# >Barnfind< 1934 huffman H-4



## Nickinator (Jun 30, 2015)

I found this bike in Kentucky on Mike wolfes facebook page and was found in a falling down barn with two other bikes, a Schwinn breeze and a bmx bike. I really enjoy this bike and have been wanting for a rare early ballooner, This bike was originally Black and its paint is not savable so I will probably be restoring it.
Hope you enjoy it this historical find.
Nick.


----------



## bikewhorder (Jun 30, 2015)

Wow super jealous, so that makes two known surviving tanks?


----------



## Nickinator (Jun 30, 2015)

bikewhorder said:


> Wow super jealous, so that make two known surviving tanks?




I believe so.

Nick.


----------



## Joe Buffardi (Jun 30, 2015)

Man that is neat!


----------



## mike j (Jul 1, 2015)

Really nice find, I've never seen a chainring quite like that. A lot of work, but well worth it, good luck.


----------



## jd56 (Jul 1, 2015)

Very cool Nick!
Mike Wolfe's FB page? 
So Mike and Frank had not picked this barn yet and you beat them there?
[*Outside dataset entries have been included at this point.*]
theorem epcGot_keeps {s0 : State} (s : State) (o : Origin) (d : Desc) (i : Nat) (data : List Byte) (hK : Keeps s0 s) :
    Keeps s0 (epcGot s o d i data) := by
  unfold epcGot
  try dsimp only
  repeat' first
    | with_reducible first
        | assumption | apply ite_keeps | apply iteP_keeps | apply runnerSetGot_keeps | apply epcWriteReq_keeps
        | apply complete_keeps | apply scanFrom_keeps | apply queryOut_keeps
    | (intro _; intros) | split | refine fst_keeps (by with_reducible assumption) ?_

theorem execRouteSet_keeps {s0 : State} (r : CmdRef) (d : Desc) (s : State) (hK : Keeps s0 s) : OutKeeps s0
    (execRouteSet r d s) := by
  unfold execRouteSet
  try dsimp only
  repeat' first
    | with_reducible first
        | assumption | apply OutKeeps.next | apply up_keeps | apply runRow_keeps | apply specRouteSet_keeps
    | (intro _; intros)

theorem execVoqEnqueue_keeps {s0 : State} (port : Fin 64) (vc : Fin 8) (s : State) (hK : Keeps s0 s) : OutKeeps s0
    (execVoqEnqueue port vc s) := by
  unfold execVoqEnqueue
  try dsimp only
  repeat' first
    | with_reducible first
        | assumption | apply ite_outKeeps | apply ite_keeps | apply iteP_keeps | apply OutKeeps.next | apply up_keeps
        | apply onSwc_keeps | apply enqueueNow_keeps
    | split | (intro _; intros) | split | refine fst_keeps (by with_reducible assumption) ?_

theorem takeRx_keeps {s0 : State} (s : State) (port : Fin 64) (vc : Fin 8) (pkt : Packet) (hK : Keeps s0 s) : Keeps s0
    (takeRx s port vc pkt) := by
  unfold takeRx
  try dsimp only
  repeat' first
    | with_reducible first
        | assumption | apply onLnk_keeps
    | (intro _; intros)

theorem specMcastSet_keeps {s0 : State} (o : Origin) (d : Desc) (k : Pick) (s : State) (hK : Keeps s0 s) : Keeps s0
    ((specMcastSet).eff o d k s) := by
  unfold specMcastSet
  try dsimp only
  repeat' first
    | with_reducible first
        | assumption | apply complete_keeps | apply onSwc_keeps
    | (intro _; intros)

theorem runnersGo_keeps {s0 : State} (s : State) (hK : Keeps s0 s) : Keeps s0 (runnersGo s) := by
  unfold runnersGo
  try dsimp only
  repeat' first
    | with_reducible first
        | assumption | apply foldl_keeps | apply foldlP_keeps | apply onSwc_keeps | apply runnerNow_keeps
        | apply clearEpRunner_keeps | apply complete_keeps
    | (intro _; intros) | split | refine fst_keeps (by with_reducible assumption) ?_

theorem forwardPacket_keeps {s0 : State} (s : State) (port : Fin 64) (vc : Fin 8) (pkt : Packet) (hK : Keeps s0 s) :
    Keeps s0 (forwardPacket s port vc pkt) := by
  unfold forwardPacket
  try dsimp only
  repeat' first
    | with_reducible first
        | assumption | apply ite_keeps | apply iteP_keeps | apply tracePacket_keeps | apply mcastForward_keeps
        | apply onSwc_keeps | apply storePacket_keeps | apply countNoroute_keeps | apply enqueue_keeps
        | apply routeTaken_keeps
    | (intro _; intros) | split | refine fst_keeps (by with_reducible assumption) ?_

theorem execPacketForward_keeps {s0 : State} (port : Fin 64) (vc : Fin 8) (pkt : Packet) (s : State) (hK : Keeps s0 s)
    : OutKeeps s0 (execPacketForward port vc pkt s) := by
  unfold execPacketForward
  try dsimp only
  repeat' first
    | with_reducible first
        | assumption | apply ite_outKeeps | apply ite_keeps | apply iteP_keeps | apply OutKeeps.next | apply up_keeps
        | apply forwardPacket_keeps | apply takeRx_keeps
    | (intro _; intros) | split | refine fst_keeps (by with_reducible assumption) ?_

theorem execMcastSet_keeps {s0 : State} (r : CmdRef) (d : Desc) (s : State) (hK : Keeps s0 s) : OutKeeps s0
    (execMcastSet r d s) := by
  unfold execMcastSet
  try dsimp only
  repeat' first
    | with_reducible first
        | assumption | apply OutKeeps.next | apply up_keeps | apply runRow_keeps | apply specMcastSet_keeps
    | (intro _; intros)

theorem execEpKeyRotate_keeps {s0 : State} (r : CmdRef) (d : Desc) (s : State) (hK : Keeps s0 s) : OutKeeps s0
    (execEpKeyRotate r d s) := by
  unfold execEpKeyRotate
  try dsimp only
  repeat' first
    | with_reducible first
        | assumption | apply OutKeeps.next | apply up_keeps | apply runRow_keeps | apply specEpKeyRotate_keeps
    | (intro _; intros)

theorem execEpRangeDestroy_keeps {s0 : State} (r : CmdRef) (d : Desc) (s : State) (hK : Keeps s0 s) : OutKeeps s0
    (execEpRangeDestroy r d s) := by
  unfold execEpRangeDestroy
  try dsimp only
  repeat' first
    | with_reducible first
        | assumption | apply OutKeeps.next | apply up_keeps | apply runRow_keeps | apply specEpRangeDestroy_keeps
    | (intro _; intros)

theorem execSwcQbufLowRestart_keeps {s0 : State} (quad : Fin 4) (s : State) (hK : Keeps s0 s) : OutKeeps s0
    (execSwcQbufLowRestart quad s) := by
  unfold execSwcQbufLowRestart
  try dsimp only
  repeat' first
    | with_reducible first
        | assumption | apply OutKeeps.next | apply up_keeps | apply restartLow_keeps
    | (intro _; intros)

theorem noteBound_keeps {s0 : State} (s : State) (d : Desc) (hK : Keeps s0 s) : Keeps s0 (noteBound s d) := by
  unfold noteBound
  try dsimp only
  repeat' first
    | with_reducible first
        | assumption | apply ite_keeps | apply iteP_keeps | apply onSwc_keeps
    | (intro _; intros) | split | refine fst_keeps (by with_reducible assumption) ?_

theorem epcEnded_keeps {s0 : State} (s : State) (o : Origin) (d : Desc) (i : Nat) (st : Status) (hK : Keeps s0 s) :
    Keeps s0 (epcEnded s o d i st) := by
  unfold epcEnded
  try dsimp only
  repeat' first
    | with_reducible first
        | assumption | apply ite_keeps | apply iteP_keeps | apply runnerLater_keeps | apply complete_keeps
        | apply noteBound_keeps | apply onRgn_keeps
    | (intro _; intros) | split | refine fst_keeps (by with_reducible assumption) ?_

theorem execMulticastForward_keeps {s0 : State} (port : Fin 64) (pkt : Packet) (s : State) (hK : Keeps s0 s) :
    OutKeeps s0 (execMulticastForward port pkt s) := by
  unfold execMulticastForward
  try dsimp only
  repeat' first
    | with_reducible first
        | assumption | apply ite_outKeeps | apply ite_keeps | apply iteP_keeps | apply OutKeeps.next | apply up_keeps
        | apply mcastForward_keeps | apply takeRx_keeps
    | (intro _; intros) | split | refine fst_keeps (by with_reducible assumption) ?_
It's all about the Tanklights!!

How did I run out of room so fast?


----------



## Freqman1 (Jul 1, 2015)

Sweet find Nick! Can't wait to see this one brought back to its former glory. V/r Shawn


----------



## Flat Tire (Jul 1, 2015)

Good for you Nick! Thats my dream bike! Cant wait to see it restored, unless you want to sell it....yuk yuk


----------



## catfish (Jul 1, 2015)

WOW! Nick, that is got to be up there as the find of the year!   Catfish


----------



## frankster41 (Jul 1, 2015)

I bet Mike Wolfe will have a rush of people trying to friend him on facebook!!!


----------



## catfish (Jul 1, 2015)

frankster41 said:


> I bet Mike Wolfe will have a rush of people trying to friend him on facebook!!!




Not me. I un friended him.


----------



## cyclingday (Jul 1, 2015)

Wow!
Ultra rare, with the unobtainable tank.
Obviously, Mike Wolfe had no idea what a diamond in the rough that bike is.
So did he post it on Facebook?
I'll bet he'll be bummed when he finds out how valuable that tank is.


----------



## Nickinator (Jul 1, 2015)

cyclingday said:


> Wow!
> Ultra rare, with the unobtainable tank.
> Obviously, Mike Wolfe had no idea what a diamond in the rough that bike is.
> So did he post it on Facebook?
> I'll bet he'll be bummed when he finds out how valuable that tank is.




The previous owner tried to contact mike to find out any info on it and mike did not have the time of day for the guy, you snooze you lose mike!  

Im super excited to own this and even happier its originally a black bike. Im looking for a early huffman badge for it though. 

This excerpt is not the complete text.